I haven't read Freedom Evolves, but my guess is that Dennett was actually
making an argument that it's possible to simulate, in a deterministic
universe, entities which have "free will", or at least which believe they do.
I doubt he really makes an argument based on confusing two different meanings
of the word "unavoidable".

Though I'm happy to be proven wrong if anyone can post some actual quotes from
the book.

------
jey
I haven't read Freedom Evolves, but I intend to. Judging by the list of points
that Aaron provides and Dennett's other books, I bet Dennett's actual point
was to say: 'Look, this is _plausible_ , and you can't dismiss it out of hand.
Yes, obviously the data still needs to come in to determine whether this is
the _actual_ truth, but you shouldn't consider it a foregone conclusion that
this isn't a valid option.'

Here's some "primary source" Dennett material in contrast to Aaron's angry
"tertiary source" rant: <http://news.ycombinator.com/item?id=101017>
<http://news.ycombinator.com/item?id=101024>
<http://news.ycombinator.com/item?id=101023>
<http://news.ycombinator.com/item?id=66917>

------
DaniFong
Hark! Philosophy doesn't have the same standards of argument as 20th century
mathematics! Sound the alarm!

------
WilliamLP
I like Dennett a lot precisely because he's badly behaved and disrespectful of
other philosophers.

Free Will is a completely meaningless concept. I don't know what it means in
the real world, or how I could test for it, or what would be different if it
did or didn't exist, and neither does anyone else. I don't know why people
spend so much energy squabbling about it.

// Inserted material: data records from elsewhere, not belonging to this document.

/-- The 32 control words that compute a canonical function under a further encoding (44_alu_operations.md R179). That
such a word is legal is the spec's own decision D21 (log 24), and what it computes the spec marks as derived from the
stages. -/
def Obligations.AliasWordsCompute : Prop :=
  Computes .aluC001000 false false true false false false (fun _ _ => 0#16) ∧
  Computes .aluC001001 false false true false false true (fun _ _ => -1#16) ∧
  Computes .aluC001010 false false true false true false (fun x _ => x) ∧
  Computes .aluC001011 false false true false true true (fun x _ => ~~~x) ∧
  Computes .aluC011000 false true true false false false (fun _ _ => 0#16) ∧
  Computes .aluC011001 false true true false false true (fun _ _ => -1#16) ∧
  Computes .aluC011010 false true true false true false (fun x _ => ~~~x) ∧
  Computes .aluC011011 false true true false true true (fun x _ => x) ∧
  Computes .aluC011100 false true true true false false (fun x _ => ~~~x) ∧
  Computes .aluC011101 false true true true false true (fun x _ => x) ∧
  Computes .aluC100000 true false false false false false (fun _ _ => 0#16) ∧
  Computes .aluC100001 true false false false false true (fun _ _ => -1#16) ∧
  Computes .aluC100010 true false false false true false (fun _ y => y) ∧
  Computes .aluC100011 true false false false true true (fun _ y => ~~~y) ∧
  Computes .aluC100100 true false false true false false (fun _ _ => 0#16) ∧
  Computes .aluC100101 true false false true false true (fun _ _ => -1#16) ∧
  Computes .aluC100110 true false false true true false (fun _ y => ~~~y) ∧
  Computes .aluC100111 true false false true true true (fun _ y => y) ∧
  Computes .aluC101000 true false true false false false (fun _ _ => 0#16) ∧
  Computes .aluC101001 true false true false false true (fun _ _ => -1#16) ∧
  Computes .aluC101011 true false true false true true (fun _ _ => -1#16) ∧
  Computes .aluC101100 true false true true false false (fun _ _ => 0#16) ∧
  Computes .aluC101101 true false true true false true (fun _ _ => -1#16) ∧
  Computes .aluC101110 true false true true true false (fun _ _ => -1#16) ∧
  Computes .aluC101111 true false true true true true (fun _ _ => 0#16) ∧
  Computes .aluC110100 true true false true false false (fun _ y => ~~~y) ∧
  Computes .aluC110101 true true false true false true (fun _ y => y) ∧
  Computes .aluC111000 true true true false false false (fun _ _ => 0#16) ∧
  Computes .aluC111001 true true true false false true (fun _ _ => -1#16) ∧
  Computes .aluC111011 true true true false true true (fun _ _ => 0#16) ∧
  Computes .aluC111100 true true true true false false (fun _ _ => -1#16) ∧
  Computes .aluC111101 true true true true false true (fun _ _ => 0#16)

/-- The 14 control words with functions of their own (44_alu_operations.md R179). That such a word is
legal is the spec's own decision D21 (log 24), and what it computes the spec marks as derived from the stages. -/
def Obligations.FurtherWordsCompute : Prop :=
  Computes .aluC000001 false false false false false true (fun x y => ~~~(x &&& y)) ∧
  Computes .aluC000011 false false false false true true (fun x y => -x - y - 1#16) ∧
  Computes .aluC000100 false false false true false false (fun x y => x &&& ~~~y) ∧
  Computes .aluC000101 false false false true false true (fun x y => ~~~x ||| y) ∧
  Computes .aluC000110 false false false true true false (fun x y => x - y - 1#16) ∧
  Computes .aluC010000 false true false false false false (fun x y => ~~~x &&& y) ∧
  Computes .aluC010001 false true false false false true (fun x y => x ||| ~~~y) ∧
  Computes .aluC010010 false true false false true false (fun x y => y - x - 1#16) ∧
  Computes .aluC010100 false true false true false false (fun x y => ~~~(x ||| y)) ∧
  Computes .aluC010110 false true false true true false (fun x y => -x - y - 2#16) ∧
  Computes .aluC010111 false true false true true true (fun x y => x + y + 1#16) ∧
  Computes .aluC011110 false true true true true false (fun x _ => -x - 2#16) ∧
  Computes .aluC110110 true true false true true false (fun _ y => -y - 2#16) ∧
  Computes .aluC111110 true true true true true false (fun _ _ => -2#16)

/-- ALU.Update (43_alu_pipeline.md R141) with any option list: the ports named take their new Signals and the others
keep theirs (kept latches are the spec's own decision D7, log 20); if the eight latched Signals are valid the Update
completes, the five stages compute its outputs, and nothing but that ALU's latches and the outputs changes; otherwise
the first failing port decides the fault (the order is the spec's own decision D13, log 11). With all eight ports
named, by whatever Signals, the latches' earlier content is irrelevant. -/
def Obligations.AluUpdateRunsTheFiveStages : Prop :=
  ∀ (a : Nat) (o : AluOpts) (s : State) (l : Latches), s.alus[a]? = some l →
    (∀ p : AluIn, l.drive o = p.latches →
      let x1 := if p.zx then 0#16 else p.x
      let y1 := if p.zy then 0#16 else p.y
      let x2 := if p.nx then ~~~x1 else x1
      let y2 := if p.ny then ~~~y1 else y1
      let raw := if p.f then x2 + y2 else x2 &&& y2
      let out := if p.no then ~~~raw else raw
      runLine (optsLine a o) s = .next { s with
        alus := s.alus.set a p.latches
        outs := .alu out (decide (out = 0#16)) (out.getLsbD 15) :: s.outs }) ∧
    (∀ f, runLine (optsLine a o) s = .fault f ↔ firstFault (aluPorts (l.drive o)) = some f) ∧
    (∀ (x y zx nx zy ny f no : Sig) (l' : Latches),
      o = ⟨some x, some y, some zx, some nx, some zy, some ny, some f, some no⟩ →
      l.drive o = ⟨x, y, zx, nx, zy, ny, f, no⟩ ∧ l'.drive o = l.drive o)

/-- R150 (its three pairs of flags the spec marks as derived): for every Update that does not raise, under every
control word: zr exactly when the output is zero, ng its bit 15, never both; equal latched inputs give equal outputs,
on whatever ALU, Registers and Bits. -/
def Obligations.FlagsFollowTheOutput : Prop :=
  ∀ (c : Ctl) (a a' : Nat) (x y x' y' : Option Sig) (s s' t t' : State) (l l' : Latches),
    exec (aluOfCtl c a x y) s = .next t → s.alus[a]? = some l →
    (∃ (out : Word) (zr ng : Bool), t.outs = .alu out zr ng :: s.outs ∧
      (zr = true ↔ out = 0x0000#16) ∧ (ng = true ↔ out.getLsbD 15 = true) ∧ (zr = true → ng = false) ∧
      ((zr, ng) = (true, false) ↔ out = 0#16) ∧ ((zr, ng) = (false, true) ↔ out.toInt < 0) ∧
      ((zr, ng) = (false, false) ↔ 0 < out.toInt)) ∧
    (s'.alus[a']? = some l' → l.drive (rowOpts c x y) = l'.drive (rowOpts c x' y') →
      exec (aluOfCtl c a' x' y') s' = .next t' → t.outs.head? = t'.outs.head?)

/-- R146: the zero flag is NOT of the OR of OR8WAY over bits 0 to 7 and OR8WAY over bits 8 to 15 (the joining gates are
the spec's own decision D18), and is 1 exactly when all sixteen bits are 0. -/
def Obligations.ZeroFlagReadsTheOutputBits : Prop :=
  ∀ out : Word,
    (∃ lo hi : Bool,
      (∀ s, outOf (exec (.or8way (some (.bit (out.getLsbD 0))) (some (.bit (out.getLsbD 1)))
        (some (.bit (out.getLsbD 2))) (some (.bit (out.getLsbD 3))) (some (.bit (out.getLsbD 4)))
        (some (.bit (out.getLsbD 5))) (some (.bit (out.getLsbD 6))) (some (.bit (out.getLsbD 7)))) s) =
          some (.bit lo)) ∧
      (∀ s, outOf (exec (.or8way (some (.bit (out.getLsbD 8))) (some (.bit (out.getLsbD 9)))
        (some (.bit (out.getLsbD 10))) (some (.bit (out.getLsbD 11))) (some (.bit (out.getLsbD 12)))
        (some (.bit (out.getLsbD 13))) (some (.bit (out.getLsbD 14))) (some (.bit (out.getLsbD 15)))) s) =
          some (.bit hi)) ∧
      flagZr out = not1 (or1 lo hi)) ∧
    (flagZr out = true ↔ ∀ i, i < 16 → out.getLsbD i = false)

/-- R147, of every ALU.Update that completes: ng is bit 15 of the value after stage 4, 1 exactly when the signed value is
negative, that is when the unsigned value is at least 0x8000. -/
def Obligations.NegativeFlagIsTheSignBit : Prop :=
  ∀ (a : Nat) (o : AluOpts) (s t : State) (l : Latches) (p : AluIn),
    s.alus[a]? = some l → l.drive o = p.latches → runLine (optsLine a o) s = .next t →
    ∃ zr ng : Bool, t.outs.head? = some (.alu p.out zr ng) ∧ ng = p.out.getLsbD 15 ∧
      (ng = true ↔ p.out.toInt < 0) ∧ (ng = true ↔ 0x8000 ≤ p.out.toNat)

/-- R151, the closed form (which the spec marks as derived): one of four shapes over the stage-2 values, each of which
is one of four. -/
def Obligations.OutputHasTheClosedForm : Prop :=
  ∀ p : AluIn,
    (p.x2 = p.x ∨ p.x2 = ~~~p.x ∨ p.x2 = 0#16 ∨ p.x2 = -1#16) ∧
    (p.y2 = p.y ∨ p.y2 = ~~~p.y ∨ p.y2 = 0#16 ∨ p.y2 = -1#16) ∧
    (p.f = false → p.no = false → p.out = p.x2 &&& p.y2) ∧
    (p.f = false → p.no = true → p.out = ~~~(p.x2 &&& p.y2) ∧ p.out = ~~~p.x2 ||| ~~~p.y2) ∧
    (p.f = true → p.no = false → p.out = p.x2 + p.y2) ∧
    (p.f = true → p.no = true → p.out = ~~~(p.x2 + p.y2) ∧ p.out = -p.x2 - p.y2 - 1#16) ∧
    ∀ w : Word, ~~~w = -w - 1#16

/-- R142 to R145, stages 1 to 4 of ALU.Update, each a multiplexer over the gates' results: zeroing before
complementing, the four values of each conditioned operand by its two flags, both function gates evaluated and one
picked, the output complemented last. A zeroed operand is consumed all the same: Invalid on it raises under every
control word. The multiplexers of stages 2 to 4 are the spec's own decision D17 (log 22), the zeroed operand consumed
its decision D12 (log 24). Choices too are that an Invalid x is reported whatever y carries, the port order of R149
(decision D13, log 11), and that an x left out is the one the latch keeps (decision D7, log 20). -/
def Obligations.AluStagesConditionSelectAndNegate : Prop :=
  (∀ p : AluIn,
    (p.x1 = mux16 p.x zero16 p.zx ∧ p.y1 = mux16 p.y zero16 p.zy) ∧
    (p.zx = true → p.x1 = 0x0000#16) ∧ (p.zx = false → p.x1 = p.x) ∧
    (p.zy = true → p.y1 = 0x0000#16) ∧ (p.zy = false → p.y1 = p.y) ∧
    (p.x2 = mux16 p.x1 (not16 p.x1) p.nx ∧ p.y2 = mux16 p.y1 (not16 p.y1) p.ny) ∧
    (p.zx = false → p.nx = false → p.x2 = p.x) ∧ (p.zx = false → p.nx = true → p.x2 = ~~~p.x) ∧
    (p.zx = true → p.nx = false → p.x2 = 0x0000#16) ∧ (p.zx = true → p.nx = true → p.x2 = 0xFFFF#16) ∧
    (p.zy = false → p.ny = false → p.y2 = p.y) ∧ (p.zy = false → p.ny = true → p.y2 = ~~~p.y) ∧
    (p.zy = true → p.ny = false → p.y2 = 0x0000#16) ∧ (p.zy = true → p.ny = true → p.y2 = 0xFFFF#16) ∧
    p.raw = mux16 (and16 p.x2 p.y2) (add16 p.x2 p.y2) p.f ∧
    (p.f = true → p.raw = p.x2 + p.y2) ∧ (p.f = false → p.raw = p.x2 &&& p.y2) ∧
    p.out = mux16 p.raw (not16 p.raw) p.no ∧
    (p.no = true → p.out = ~~~p.raw) ∧ (p.no = false → p.out = p.raw)) ∧
  (∀ (c : Ctl) (a : Nat) (y : Option Sig) (s : State) (l : Latches), s.alus[a]? = some l →
    exec (aluOfCtl c a (some .invalid) y) s = .fault (.uninitializedSignal .x)) ∧
  (∀ (c : Ctl) (a : Nat) (x : Option Sig) (xw : Word) (s : State) (l : Latches), s.alus[a]? = some l →
    x.getD l.x = .word xw → exec (aluOfCtl c a x (some .invalid)) s = .fault (.uninitializedSignal .y))

/-- R180 (which the spec marks as derived): the constant 0 has eleven control words, the constant -1 eleven, x, its
complement, y and its complement four each, and every other function one: two words compute the same function exactly
when they are the same word or stand in one row of this table. An alias returns the same outputs and raises in the
same cases, on every state. -/
def Obligations.AliasesCannotBeToldApart : Prop :=
  (∀ row ∈ aliasTable, ∀ c ∈ row.1, ∀ x y, aluFn c x y = row.2 x y) ∧
  aliasTable.map (fun row => row.1.length) = [11, 11, 4, 4, 4, 4] ∧
  (∀ c d : Ctl, (∀ x y, aluFn c x y = aluFn d x y) ↔ c = d ∨ ∃ row ∈ aliasTable, c ∈ row.1 ∧ d ∈ row.1) ∧
  (∀ row ∈ aliasTable, ∀ c ∈ row.1, ∀ d ∈ row.1, ∀ (a : Nat) (x y : Option Sig) (s : State),
    outOf (exec (aluOfCtl c a x y) s) = outOf (exec (aluOfCtl d a x y) s) ∧
    faultOf (exec (aluOfCtl c a x y) s) = faultOf (exec (aluOfCtl d a x y) s))

/-- R181 (which the spec marks as derived): which flags each canonical operation can produce: ZERO, ONE and NEG1
always theirs; the other fifteen each of the three pairs for suitable operands; no operation ever (1, 1). -/
def Obligations.CanonicalRowsProduceTheirFlags : Prop :=
  (∀ x y, (flagZr (aluFn 0x2A#6 x y), flagNg (aluFn 0x2A#6 x y)) = (true, false)) ∧
  (∀ x y, (flagZr (aluFn 0x3F#6 x y), flagNg (aluFn 0x3F#6 x y)) = (false, false)) ∧
  (∀ x y, (flagZr (aluFn 0x3A#6 x y), flagNg (aluFn 0x3A#6 x y)) = (false, true)) ∧
  (∀ c ∈ [0x0C#6, 0x30#6, 0x0D#6, 0x31#6, 0x0F#6, 0x33#6, 0x1F#6, 0x37#6, 0x0E#6, 0x32#6, 0x02#6, 0x13#6, 0x07#6,
      0x00#6, 0x15#6],
    ∀ flags ∈ [(true, false), (false, true), (false, false)],
      ∃ x y, (flagZr (aluFn c x y), flagNg (aluFn c x y)) = flags) ∧
  (∀ (c : Ctl) (a : Nat) (x y : Option Sig) (s : State) (out : Word),
    outOf (exec (aluOfCtl c a x y) s) ≠ some (.alu out true true))

/-! ### The whole machine -/

/-- Every step keeps the latch invariant: each ALU has seen no Update or holds eight Signals of the right widths
(10_state.md R35). -/
def Obligations.StepKeepsLatchesSettled : Prop :=
  ∀ s t : State, s.inv = true → step s = .next t → t.inv = true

At least consciousness (which Dennett might but in the same category...
something that affects _precisely_ nothing) is something I can experience.

------
curi
He quotes a person whose like or dislike of Dennet is _not based on how good
Dennet's ideas are_ and instead are based on personal character:

"I used to be a rabid Dennettite [until] I started reading more widely in the
subject, and found that Dennett had been pretty (no, make that very) badly
behaved [...] And that's when the hate developed."

Aaron goes on to call Dennet "stupid" but fails to actually seriously discuss
any on-topic ideas.